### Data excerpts
□ □ □

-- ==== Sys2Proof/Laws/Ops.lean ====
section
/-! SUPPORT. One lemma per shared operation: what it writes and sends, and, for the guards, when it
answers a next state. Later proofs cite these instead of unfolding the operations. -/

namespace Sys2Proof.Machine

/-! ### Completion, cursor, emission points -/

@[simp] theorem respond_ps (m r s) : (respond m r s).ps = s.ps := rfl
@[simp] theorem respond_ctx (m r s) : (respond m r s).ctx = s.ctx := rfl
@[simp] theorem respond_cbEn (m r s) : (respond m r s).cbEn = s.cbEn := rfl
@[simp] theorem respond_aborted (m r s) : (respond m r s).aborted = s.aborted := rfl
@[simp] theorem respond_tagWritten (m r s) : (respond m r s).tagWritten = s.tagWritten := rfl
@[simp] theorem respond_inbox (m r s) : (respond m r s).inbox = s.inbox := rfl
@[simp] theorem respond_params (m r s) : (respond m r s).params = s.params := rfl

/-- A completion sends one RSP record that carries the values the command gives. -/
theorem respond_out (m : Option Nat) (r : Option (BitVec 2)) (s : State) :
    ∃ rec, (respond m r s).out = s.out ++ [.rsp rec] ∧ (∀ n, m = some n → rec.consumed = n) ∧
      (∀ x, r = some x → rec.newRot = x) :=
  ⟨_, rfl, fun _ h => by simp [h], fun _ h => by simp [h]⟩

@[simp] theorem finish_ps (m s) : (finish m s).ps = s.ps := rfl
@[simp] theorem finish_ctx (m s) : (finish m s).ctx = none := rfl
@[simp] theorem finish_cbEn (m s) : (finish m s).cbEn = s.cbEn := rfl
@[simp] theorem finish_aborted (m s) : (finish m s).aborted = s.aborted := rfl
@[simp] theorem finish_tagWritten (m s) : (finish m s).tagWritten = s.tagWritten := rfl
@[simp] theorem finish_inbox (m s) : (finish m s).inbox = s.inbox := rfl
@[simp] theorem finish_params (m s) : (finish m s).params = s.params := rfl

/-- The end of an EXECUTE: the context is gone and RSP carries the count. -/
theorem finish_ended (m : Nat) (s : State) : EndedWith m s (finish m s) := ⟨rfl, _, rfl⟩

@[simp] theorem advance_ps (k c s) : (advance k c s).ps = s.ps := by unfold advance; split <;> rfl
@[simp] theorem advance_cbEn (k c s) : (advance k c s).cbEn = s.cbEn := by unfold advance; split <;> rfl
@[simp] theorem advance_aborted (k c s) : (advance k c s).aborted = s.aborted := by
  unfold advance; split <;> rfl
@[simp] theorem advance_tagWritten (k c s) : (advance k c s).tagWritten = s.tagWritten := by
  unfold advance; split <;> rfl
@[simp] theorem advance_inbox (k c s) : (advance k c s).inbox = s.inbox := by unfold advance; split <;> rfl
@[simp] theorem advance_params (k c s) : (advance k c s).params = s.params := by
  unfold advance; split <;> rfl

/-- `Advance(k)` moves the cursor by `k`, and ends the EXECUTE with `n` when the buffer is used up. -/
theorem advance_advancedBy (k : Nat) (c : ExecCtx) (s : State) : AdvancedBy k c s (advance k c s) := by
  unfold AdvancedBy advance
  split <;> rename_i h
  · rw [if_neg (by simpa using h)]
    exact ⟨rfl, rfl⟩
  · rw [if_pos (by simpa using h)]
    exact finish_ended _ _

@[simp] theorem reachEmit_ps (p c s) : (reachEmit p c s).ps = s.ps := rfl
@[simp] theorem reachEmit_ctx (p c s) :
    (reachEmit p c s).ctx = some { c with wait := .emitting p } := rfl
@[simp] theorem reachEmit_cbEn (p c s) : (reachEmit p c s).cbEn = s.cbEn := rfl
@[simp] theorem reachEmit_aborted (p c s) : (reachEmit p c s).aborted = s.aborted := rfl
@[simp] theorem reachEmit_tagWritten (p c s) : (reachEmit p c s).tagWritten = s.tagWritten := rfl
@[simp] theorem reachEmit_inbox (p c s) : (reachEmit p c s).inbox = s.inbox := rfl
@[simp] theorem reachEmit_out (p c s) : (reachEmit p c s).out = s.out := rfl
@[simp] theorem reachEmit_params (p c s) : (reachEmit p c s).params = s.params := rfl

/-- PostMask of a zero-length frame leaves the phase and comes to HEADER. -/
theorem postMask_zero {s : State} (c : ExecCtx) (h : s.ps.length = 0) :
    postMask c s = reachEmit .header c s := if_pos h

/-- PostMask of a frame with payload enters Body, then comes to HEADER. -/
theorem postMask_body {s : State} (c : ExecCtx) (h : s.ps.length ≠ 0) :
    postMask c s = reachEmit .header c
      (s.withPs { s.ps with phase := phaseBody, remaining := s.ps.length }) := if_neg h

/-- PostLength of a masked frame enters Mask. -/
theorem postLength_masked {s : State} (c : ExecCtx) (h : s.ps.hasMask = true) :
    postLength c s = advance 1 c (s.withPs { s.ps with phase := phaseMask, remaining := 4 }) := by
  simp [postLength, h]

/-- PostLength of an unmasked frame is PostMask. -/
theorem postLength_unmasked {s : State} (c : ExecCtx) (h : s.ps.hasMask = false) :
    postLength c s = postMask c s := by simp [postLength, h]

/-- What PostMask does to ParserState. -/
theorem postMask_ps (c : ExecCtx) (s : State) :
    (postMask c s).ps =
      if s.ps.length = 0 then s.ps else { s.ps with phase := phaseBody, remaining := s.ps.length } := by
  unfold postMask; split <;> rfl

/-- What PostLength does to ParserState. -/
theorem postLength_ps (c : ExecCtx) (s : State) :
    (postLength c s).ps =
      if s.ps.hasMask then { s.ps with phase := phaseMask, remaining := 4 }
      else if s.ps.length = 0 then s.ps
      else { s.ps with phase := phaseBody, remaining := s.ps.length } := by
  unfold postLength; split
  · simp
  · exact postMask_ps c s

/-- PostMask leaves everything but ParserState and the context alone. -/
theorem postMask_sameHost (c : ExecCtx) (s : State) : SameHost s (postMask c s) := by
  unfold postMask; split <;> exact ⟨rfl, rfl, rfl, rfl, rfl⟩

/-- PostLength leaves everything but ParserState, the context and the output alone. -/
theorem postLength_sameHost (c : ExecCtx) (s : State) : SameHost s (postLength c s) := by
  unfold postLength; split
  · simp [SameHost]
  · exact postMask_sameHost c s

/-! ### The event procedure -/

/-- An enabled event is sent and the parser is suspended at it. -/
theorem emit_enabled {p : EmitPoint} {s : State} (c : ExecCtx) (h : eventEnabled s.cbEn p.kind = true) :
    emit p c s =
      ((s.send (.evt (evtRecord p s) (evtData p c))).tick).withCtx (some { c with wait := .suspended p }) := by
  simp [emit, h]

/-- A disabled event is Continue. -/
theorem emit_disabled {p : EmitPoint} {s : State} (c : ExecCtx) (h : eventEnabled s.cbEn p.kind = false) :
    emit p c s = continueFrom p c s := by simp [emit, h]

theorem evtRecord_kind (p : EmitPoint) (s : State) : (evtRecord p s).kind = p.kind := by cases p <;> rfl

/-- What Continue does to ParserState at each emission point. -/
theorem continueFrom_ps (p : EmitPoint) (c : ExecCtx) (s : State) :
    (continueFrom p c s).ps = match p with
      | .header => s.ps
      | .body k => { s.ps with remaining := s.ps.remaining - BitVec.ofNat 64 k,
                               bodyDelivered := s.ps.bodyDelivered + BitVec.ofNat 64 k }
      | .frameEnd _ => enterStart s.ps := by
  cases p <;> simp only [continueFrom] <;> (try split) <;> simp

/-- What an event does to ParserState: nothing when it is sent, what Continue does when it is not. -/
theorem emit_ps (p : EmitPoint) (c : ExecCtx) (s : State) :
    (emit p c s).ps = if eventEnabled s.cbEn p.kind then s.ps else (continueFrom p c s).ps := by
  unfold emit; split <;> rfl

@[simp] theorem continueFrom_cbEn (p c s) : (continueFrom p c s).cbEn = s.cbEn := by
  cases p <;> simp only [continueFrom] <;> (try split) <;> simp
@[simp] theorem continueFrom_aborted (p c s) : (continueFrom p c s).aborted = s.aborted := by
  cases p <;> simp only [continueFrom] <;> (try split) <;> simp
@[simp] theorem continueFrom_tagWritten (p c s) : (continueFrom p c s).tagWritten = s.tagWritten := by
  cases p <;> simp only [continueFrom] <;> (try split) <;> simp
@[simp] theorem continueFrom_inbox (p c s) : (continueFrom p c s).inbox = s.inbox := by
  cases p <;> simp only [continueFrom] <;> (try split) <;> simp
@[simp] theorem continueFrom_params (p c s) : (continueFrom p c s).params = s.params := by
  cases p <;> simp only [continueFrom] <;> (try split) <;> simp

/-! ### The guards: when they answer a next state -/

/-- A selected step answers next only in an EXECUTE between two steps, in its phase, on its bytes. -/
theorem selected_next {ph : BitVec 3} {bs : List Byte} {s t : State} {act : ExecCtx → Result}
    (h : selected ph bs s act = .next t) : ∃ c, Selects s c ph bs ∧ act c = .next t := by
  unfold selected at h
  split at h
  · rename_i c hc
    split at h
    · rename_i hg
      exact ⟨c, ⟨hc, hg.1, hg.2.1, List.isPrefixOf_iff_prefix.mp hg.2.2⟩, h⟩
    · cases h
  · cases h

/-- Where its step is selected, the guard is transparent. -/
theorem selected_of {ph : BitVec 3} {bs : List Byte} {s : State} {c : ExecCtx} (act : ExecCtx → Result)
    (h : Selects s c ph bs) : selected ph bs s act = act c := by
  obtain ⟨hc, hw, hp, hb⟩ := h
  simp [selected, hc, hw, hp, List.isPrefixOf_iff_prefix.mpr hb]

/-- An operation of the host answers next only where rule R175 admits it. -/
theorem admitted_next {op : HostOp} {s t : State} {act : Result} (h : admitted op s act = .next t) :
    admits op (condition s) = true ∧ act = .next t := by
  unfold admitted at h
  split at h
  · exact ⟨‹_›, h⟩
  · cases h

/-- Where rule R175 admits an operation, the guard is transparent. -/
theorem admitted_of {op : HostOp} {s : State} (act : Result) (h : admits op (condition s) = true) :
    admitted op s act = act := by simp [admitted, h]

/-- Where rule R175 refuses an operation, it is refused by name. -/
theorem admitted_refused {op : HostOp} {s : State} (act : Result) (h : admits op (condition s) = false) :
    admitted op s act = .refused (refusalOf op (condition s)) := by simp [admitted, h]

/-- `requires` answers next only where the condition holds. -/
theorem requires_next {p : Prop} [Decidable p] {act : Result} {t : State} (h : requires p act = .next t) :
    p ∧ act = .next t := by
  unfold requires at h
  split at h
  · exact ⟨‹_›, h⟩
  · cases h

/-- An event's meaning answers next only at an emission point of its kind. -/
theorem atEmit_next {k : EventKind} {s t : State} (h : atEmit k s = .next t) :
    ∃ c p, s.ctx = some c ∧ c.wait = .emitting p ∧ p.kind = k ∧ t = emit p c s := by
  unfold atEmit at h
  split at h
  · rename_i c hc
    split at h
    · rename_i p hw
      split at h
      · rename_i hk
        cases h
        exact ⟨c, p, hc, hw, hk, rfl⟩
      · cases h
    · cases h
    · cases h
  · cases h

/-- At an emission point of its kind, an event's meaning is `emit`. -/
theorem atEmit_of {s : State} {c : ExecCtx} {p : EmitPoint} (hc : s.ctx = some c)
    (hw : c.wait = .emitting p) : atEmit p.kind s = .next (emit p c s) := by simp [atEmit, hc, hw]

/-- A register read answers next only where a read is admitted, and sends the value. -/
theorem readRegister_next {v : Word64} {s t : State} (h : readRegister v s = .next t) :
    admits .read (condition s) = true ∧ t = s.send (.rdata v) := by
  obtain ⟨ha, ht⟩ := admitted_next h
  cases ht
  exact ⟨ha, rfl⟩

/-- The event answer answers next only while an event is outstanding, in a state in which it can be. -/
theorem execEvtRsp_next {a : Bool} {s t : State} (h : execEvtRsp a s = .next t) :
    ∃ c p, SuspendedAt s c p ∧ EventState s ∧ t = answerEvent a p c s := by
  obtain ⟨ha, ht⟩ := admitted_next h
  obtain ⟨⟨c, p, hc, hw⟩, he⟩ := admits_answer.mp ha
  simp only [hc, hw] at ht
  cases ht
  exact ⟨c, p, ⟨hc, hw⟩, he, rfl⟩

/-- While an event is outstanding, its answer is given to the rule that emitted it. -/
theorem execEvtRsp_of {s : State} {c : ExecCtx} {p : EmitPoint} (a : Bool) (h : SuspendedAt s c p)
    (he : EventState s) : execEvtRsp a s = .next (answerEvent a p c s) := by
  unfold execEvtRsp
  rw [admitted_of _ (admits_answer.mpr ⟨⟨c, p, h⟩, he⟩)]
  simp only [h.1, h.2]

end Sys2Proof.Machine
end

□ □ □

### Required action
Beginning at the first line of the records, retype exactly every line up to and including the one with "s.ctx := rfl".

### Finished task
-- ==== Sys2Proof/Laws/Ops.lean ====
section
/-! SUPPORT. One lemma per shared operation: what it writes and sends, and, for the guards, when it
answers a next state. Later proofs cite these instead of unfolding the operations. -/

namespace Sys2Proof.Machine

/-! ### Completion, cursor, emission points -/

@[simp] theorem respond_ps (m r s) : (respond m r s).ps = s.ps := rfl
@[simp] theorem respond_ctx (m r s) : (respond m r s).ctx = s.ctx := rfl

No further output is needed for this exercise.